Beware the Hazardous Code Death Spiral: in a few years, your code may become an unrecoverable mess.

It doesn’t have to be this way: the diagram has another half— the clean code virtuous circle.

Clean code virtuous cirle: harder now, easier later

Here, the opposite happens: we identify the needed area to change, we refactor (before and after our change) to make sure it goes in cleanly. We leave the code a little better.

Next time we’re working in that area, things are just a little easier.

Want to make your job easier?
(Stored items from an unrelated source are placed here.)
-- ==== Sys2Proof/Laws/State.lean ====
section
/-! SUPPORT. For each update of the state, one lemma for each field it leaves as it stands. -/

namespace Sys2Proof.Machine

variable (s : State)

/-! ### withPending -/

@[simp] theorem State.withPending_phase (q : List Instr) : (s.withPending q).phase = s.phase := rfl
@[simp] theorem State.withPending_baud (q : List Instr) : (s.withPending q).baud = s.baud := rfl
@[simp] theorem State.withPending_clock (q : List Instr) : (s.withPending q).clock = s.clock := rfl
@[simp] theorem State.withPending_store (q : List Instr) : (s.withPending q).store = s.store := rfl
@[simp] theorem State.withPending_seq (q : List Instr) : (s.withPending q).seq = s.seq := rfl
@[simp] theorem State.withPending_jets (q : List Instr) : (s.withPending q).jets = s.jets := rfl
@[simp] theorem State.withPending_water (q : List Instr) : (s.withPending q).water = s.water := rfl
@[simp] theorem State.withPending_wind (q : List Instr) : (s.withPending q).wind = s.wind := rfl
@[simp] theorem State.withPending_light (q : List Instr) : (s.withPending q).light = s.light := rfl
@[simp] theorem State.withPending_audio (q : List Instr) : (s.withPending q).audio = s.audio := rfl
@[simp] theorem State.withPending_flash (q : List Instr) : (s.withPending q).flash = s.flash := rfl
@[simp] theorem State.withPending_trip (q : List Instr) : (s.withPending q).trip = s.trip := rfl
@[simp] theorem State.withPending_out (q : List Instr) : (s.withPending q).out = s.out := rfl
@[simp] theorem State.withPending_link (q : List Instr) : (s.withPending q).link = s.link := rfl
@[simp] theorem State.withPending_free (q : List Instr) : (s.withPending q).free = s.free := rfl

/-! ### makePending -/

@[simp] theorem State.makePending_phase (n : Notice) : (s.makePending n).phase = s.phase := rfl
@[simp] theorem State.makePending_baud (n : Notice) : (s.makePending n).baud = s.baud := rfl
@[simp] theorem State.makePending_clock (n : Notice) : (s.makePending n).clock = s.clock := rfl
@[simp] theorem State.makePending_store (n : Notice) : (s.makePending n).store = s.store := rfl
@[simp] theorem State.makePending_seq (n : Notice) : (s.makePending n).seq = s.seq := rfl
@[simp] theorem State.makePending_jets (n : Notice) : (s.makePending n).jets = s.jets := rfl
@[simp] theorem State.makePending_water (n : Notice) : (s.makePending n).water = s.water := rfl
@[simp] theorem State.makePending_wind (n : Notice) : (s.makePending n).wind = s.wind := rfl
@[simp] theorem State.makePending_light (n : Notice) : (s.makePending n).light = s.light := rfl
@[simp] theorem State.makePending_audio (n : Notice) : (s.makePending n).audio = s.audio := rfl
@[simp] theorem State.makePending_flash (n : Notice) : (s.makePending n).flash = s.flash := rfl
@[simp] theorem State.makePending_trip (n : Notice) : (s.makePending n).trip = s.trip := rfl
@[simp] theorem State.makePending_out (n : Notice) : (s.makePending n).out = s.out := rfl
@[simp] theorem State.makePending_free (n : Notice) : (s.makePending n).free = s.free := rfl
@[simp] theorem State.makePending_pending (n : Notice) : (s.makePending n).pending = s.pending := rfl

/-! ### joinReply -/

@[simp] theorem State.joinReply_phase (r : Reply) : (s.joinReply r).phase = s.phase := rfl
@[simp] theorem State.joinReply_baud (r : Reply) : (s.joinReply r).baud = s.baud := rfl
@[simp] theorem State.joinReply_clock (r : Reply) : (s.joinReply r).clock = s.clock := rfl
@[simp] theorem State.joinReply_store (r : Reply) : (s.joinReply r).store = s.store := rfl
@[simp] theorem State.joinReply_seq (r : Reply) : (s.joinReply r).seq = s.seq := rfl
@[simp] theorem State.joinReply_jets (r : Reply) : (s.joinReply r).jets = s.jets := rfl
@[simp] theorem State.joinReply_water (r : Reply) : (s.joinReply r).water = s.water := rfl
@[simp] theorem State.joinReply_wind (r : Reply) : (s.joinReply r).wind = s.wind := rfl
@[simp] theorem State.joinReply_light (r : Reply) : (s.joinReply r).light = s.light := rfl
@[simp] theorem State.joinReply_audio (r : Reply) : (s.joinReply r).audio = s.audio := rfl
@[simp] theorem State.joinReply_flash (r : Reply) : (s.joinReply r).flash = s.flash := rfl
@[simp] theorem State.joinReply_trip (r : Reply) : (s.joinReply r).trip = s.trip := rfl
@[simp] theorem State.joinReply_out (r : Reply) : (s.joinReply r).out = s.out := rfl
@[simp] theorem State.joinReply_free (r : Reply) : (s.joinReply r).free = s.free := rfl
@[simp] theorem State.joinReply_pending (r : Reply) : (s.joinReply r).pending = s.pending := rfl

/-! ### answer -/

@[simp] theorem State.answer_phase (k t : Byte) (st : Status) (fs : List Byte) : (s.answer k t st fs).phase = s.phase :=
    rfl
@[simp] theorem State.answer_baud (k t : Byte) (st : Status) (fs : List Byte) : (s.answer k t st fs).baud = s.baud :=
    rfl
@[simp] theorem State.answer_clock (k t : Byte) (st : Status) (fs : List Byte) : (s.answer k t st fs).clock = s.clock :=
    rfl
@[simp] theorem State.answer_store (k t : Byte) (st : Status) (fs : List Byte) : (s.answer k t st fs).store = s.store :=
    rfl
@[simp] theorem State.answer_seq (k t : Byte) (st : Status) (fs : List Byte) : (s.answer k t st fs).seq = s.seq := rfl
@[simp] theorem State.answer_jets (k t : Byte) (st : Status) (fs : List Byte) : (s.answer k t st fs).jets = s.jets :=
    rfl
@[simp] theorem State.answer_water (k t : Byte) (st : Status) (fs : List Byte) : (s.answer k t st fs).water = s.water :=
    rfl
@[simp] theorem State.answer_wind (k t : Byte) (st : Status) (fs : List Byte) : (s.answer k t st fs).wind = s.wind :=
    rfl
@[simp] theorem State.answer_light (k t : Byte) (st : Status) (fs : List Byte) : (s.answer k t st fs).light = s.light :=
    rfl
@[simp] theorem State.answer_audio (k t : Byte) (st : Status) (fs : List Byte) : (s.answer k t st fs).audio = s.audio :=
    rfl
@[simp] theorem State.answer_flash (k t : Byte) (st : Status) (fs : List Byte) : (s.answer k t st fs).flash = s.flash :=
    rfl
@[simp] theorem State.answer_trip (k t : Byte) (st : Status) (fs : List Byte) : (s.answer k t st fs).trip = s.trip :=
    rfl
@[simp] theorem State.answer_out (k t : Byte) (st : Status) (fs : List Byte) : (s.answer k t st fs).out = s.out := rfl
@[simp] theorem State.answer_free (k t : Byte) (st : Status) (fs : List Byte) : (s.answer k t st fs).free = s.free :=
    rfl
@[simp] theorem State.answer_pending (k t : Byte) (st : Status) (fs : List Byte) : (s.answer k t st fs).pending = s.pending :=
    rfl

/-! ### ok -/

@[simp] theorem State.ok_phase (k t : Byte) : (s.ok k t).phase = s.phase := rfl
@[simp] theorem State.ok_baud (k t : Byte) : (s.ok k t).baud = s.baud := rfl
@[simp] theorem State.ok_clock (k t : Byte) : (s.ok k t).clock = s.clock := rfl
@[simp] theorem State.ok_store (k t : Byte) : (s.ok k t).store = s.store := rfl
@[simp] theorem State.ok_seq (k t : Byte) : (s.ok k t).seq = s.seq := rfl
@[simp] theorem State.ok_jets (k t : Byte) : (s.ok k t).jets = s.jets := rfl
@[simp] theorem State.ok_water (k t : Byte) : (s.ok k t).water = s.water := rfl
@[simp] theorem State.ok_wind (k t : Byte) : (s.ok k t).wind = s.wind := rfl
@[simp] theorem State.ok_light (k t : Byte) : (s.ok k t).light = s.light := rfl
@[simp] theorem State.ok_audio (k t : Byte) : (s.ok k t).audio = s.audio := rfl
@[simp] theorem State.ok_flash (k t : Byte) : (s.ok k t).flash = s.flash := rfl
@[simp] theorem State.ok_trip (k t : Byte) : (s.ok k t).trip = s.trip := rfl
@[simp] theorem State.ok_out (k t : Byte) : (s.ok k t).out = s.out := rfl
@[simp] theorem State.ok_free (k t : Byte) : (s.ok k t).free = s.free := rfl
@[simp] theorem State.ok_pending (k t : Byte) : (s.ok k t).pending = s.pending := rfl

/-! ### refuse -/

@[simp] theorem State.refuse_phase (k t : Byte) (st : Status) : (s.refuse k t st).phase = s.phase := rfl
@[simp] theorem State.refuse_baud (k t : Byte) (st : Status) : (s.refuse k t st).baud = s.baud := rfl
@[simp] theorem State.refuse_clock (k t : Byte) (st : Status) : (s.refuse k t st).clock = s.clock := rfl
@[simp] theorem State.refuse_store (k t : Byte) (st : Status) : (s.refuse k t st).store = s.store := rfl
@[simp] theorem State.refuse_seq (k t : Byte) (st : Status) : (s.refuse k t st).seq = s.seq := rfl
@[simp] theorem State.refuse_jets (k t : Byte) (st : Status) : (s.refuse k t st).jets = s.jets := rfl
@[simp] theorem State.refuse_water (k t : Byte) (st : Status) : (s.refuse k t st).water = s.water := rfl
@[simp] theorem State.refuse_wind (k t : Byte) (st : Status) : (s.refuse k t st).wind = s.wind := rfl
@[simp] theorem State.refuse_light (k t : Byte) (st : Status) : (s.refuse k t st).light = s.light := rfl
@[simp] theorem State.refuse_audio (k t : Byte) (st : Status) : (s.refuse k t st).audio = s.audio := rfl
@[simp] theorem State.refuse_flash (k t : Byte) (st : Status) : (s.refuse k t st).flash = s.flash := rfl
@[simp] theorem State.refuse_trip (k t : Byte) (st : Status) : (s.refuse k t st).trip = s.trip := rfl
@[simp] theorem State.refuse_out (k t : Byte) (st : Status) : (s.refuse k t st).out = s.out := rfl
@[simp] theorem State.refuse_free (k t : Byte) (st : Status) : (s.refuse k t st).free = s.free := rfl
@[simp] theorem State.refuse_pending (k t : Byte) (st : Status) : (s.refuse k t st).pending = s.pending := rfl
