theorem test_fixtureGroupRead_length :
    ran (.fixtureGroupRead 1 15) safe (fun t => (lastReply t).length) = some 15 := by decide

theorem test_lightingRead_settings :
    ran (.lightingRead 1) safe (fun t => (lastReply t).take 10) = some [0, 26, 0, 0, 0, 51, 255, 77, 30, 0] := by decide

/-- R141: the last track that fits, and one that does not. -/
theorem test_trackDefine_range :
    ran (.trackDefine 1 { track := 63, start := 0x3FFFF000, frames := 1024, format := 0 }) safe
        (fun t => (t.audio.tracks.get 63).isSome) = some true ∧
      ran (.trackDefine 1 { track := 63, start := 0x3FFFF000, frames := 1025, format := 0 }) safe
        (fun t => (t.audio.tracks.get 63).isSome) = some false := by decide

theorem test_trackRead_undefined :
    ran (.trackRead 1 0) safe lastReply = some [0, 0, 0, 0, 0, 0, 0, 0, 0, 0, 0] := by decide

theorem test_audioConfig_clamps :
    ran (.audioConfig 1 5000 1) safe (fun t => (t.audio.masterGain, t.audio.release)) = some (4096, 1) := by decide

theorem test_streamRead_out_of_range :
    ran (.streamRead 1 4) safe lastReply = some [4] := by decide

/-- R159: the last sector is erased, the first above the image too; the image's own is not. -/
theorem test_flashErase_range :
    ran (.flashErase 1 0x3FFFF000) safe (·.flash.op.isSome) = some true ∧
      ran (.flashErase 1 0x000FF000) safe (·.flash.op.isSome) = some false := by decide

/-- R159, R194: BUSY while a stream sounds, and no reply at all when three replies wait. -/
theorem test_flashErase_while_a_stream_is_not_idle :
    let s := stream0 safe (fun t => { t with state := .loading })
    let waiting : Reply := { kind := 0x81, tag := 0, payload := [], thenReset := false }
    ran (.flashErase 1 0x3FFFF000) s lastReply = some [1] ∧
      ran (.flashErase 1 0x3FFFF000) { s with link := { s.link with replies := List.replicate 3 waiting } }
        (·.link.replies.length) = some 3 := by decide

theorem test_flashWrite_holds :
    ran (.flashWrite 1 0x00100000 (List.replicate 256 7)) safe (fun t => (t.flash.op.map (·.holding), t.link.outstanding)) =
      some (some true, true) := by decide +kernel

theorem test_flashRead_range :
    ran (.flashRead 1 0x3FFFFE00 512) safe (·.flash.op.isSome) = some true ∧
      ran (.flashRead 1 0x3FFFFE01 512) safe (·.flash.op.isSome) = some false := by decide

theorem test_flashInterfaceHold_takes :
    ran .flashInterfaceHold (at_ (flashing safe false (.erase 0x100000)) 7)
      (fun t => t.flash.op.map (fun o => (o.holding, o.started))) = some (some (true, 7)) := by decide

/-- R159: a page program gives the AND of old and new. -/
theorem test_flashOperationDone_programs :
    ran (.flashOperationDone true)
        { flashing safe true (.write 0x100000 [0x3C]) with
          flash := { (flashing safe true (.write 0x100000 [0x3C])).flash with mem := [(0x100000, 0x0F)] } }
        (fun t => (t.flash.byte 0x100000, t.flash.op, lastReply t)) = some (0x0C, none, [0]) := by decide

/-- R159: a write has 10 ms. -/
theorem test_flashTimeout_of_a_write :
    ran .flashTimeout (at_ (flashing safe true (.write 0x100000 [0x3C])) 10) lastReply =
        some [21] ∧
      ran .flashTimeout (at_ (flashing safe true (.write 0x100000 [0x3C])) 9) (·.flash.op.isSome) = some true := by
  decide

/-- R164: a setting on condition 3 from line 7, window 8, threshold 6 (09, Worked sequence). -/
theorem test_inputConfig_of_the_beam :
    ran (.inputConfig 1 [3, 0, 7, 0, 1, 8, 6, 0]) safe
      (fun t => ((t.trip.conditions.get 3).cfg.source, (t.trip.conditions.get 3).history.length)) =
        some (.line 7, 8) := by decide

/-- R164, check 4: of two settings with the role CLOCK_STEP the later one's condition is carried. -/
theorem test_inputConfig_refuses_a_shared_role :
    ran (.inputConfig 1 [23, 1, 0, 0, 0, 0, 0, 1, 22, 1, 0, 0, 0, 0, 0, 1]) safe lastReply = some [19, 22] := by decide

/-- R170, R165: T4 of the worked sequence (09); ANY does not go with HOST_WHEN_INACTIVE. -/
theorem test_reactionConfig_of_the_zone_hold :
    ran (.reactionConfig 1 { reaction := 4, use := 0, source := 0, sourceArg := 3, trigger := 2, release := 1, kind := 5,
                             arg1 := 2, arg2 := 0 }) safe
        (fun t => (t.trip.reactions.get 4).cfg.kind) = some (.zoneHold 2) ∧
      ran (.reactionConfig 1 { reaction := 4, use := 0, source := 0, sourceArg := 3, trigger := 4, release := 1,
                               kind := 5, arg1 := 2, arg2 := 0 }) safe lastReply = some [4] := by
  decide

/-- R168: a latch whose source is HIGH is not released (09, A premature clear). -/
theorem test_tripClear_refuses_while_the_source_is_active :
    let r := { reaction (.condition 0) .rise (.zoneHold 2) with latch := true }
    ran (.tripClear 1 0) (condition0 (reaction0 safe r) (fun c => { c with filtered := true })) lastReply =
        some [17] ∧
      ran (.tripClear 1 0) (reaction0 safe r) (fun t => ((t.trip.reactions.get 0).latch, lastReply t)) =
        some (false, [0, 0, 0]) := by decide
Improve the code every time you touch it.

What can move us toward the virtuous cycle?

  • Be sensitive to which path you’re heading down - are you making things a little worse, or making them a little better?
  • Be patient: if you’re just starting to emphasize the virtuous side, it may take a few months to see the improvement.
  • Make team agreements - and consider pairing or mobbing. Jointly give yourselves permission to work in a way that supports the long term.

None of this is news: refactoring has been around for years, and concern for good design and maintainability for even longer. I hope this diagram reminds you to keep improving your code!

Thanks to Arlo Belshee and Chris Freeman for their comments on an earlier draft.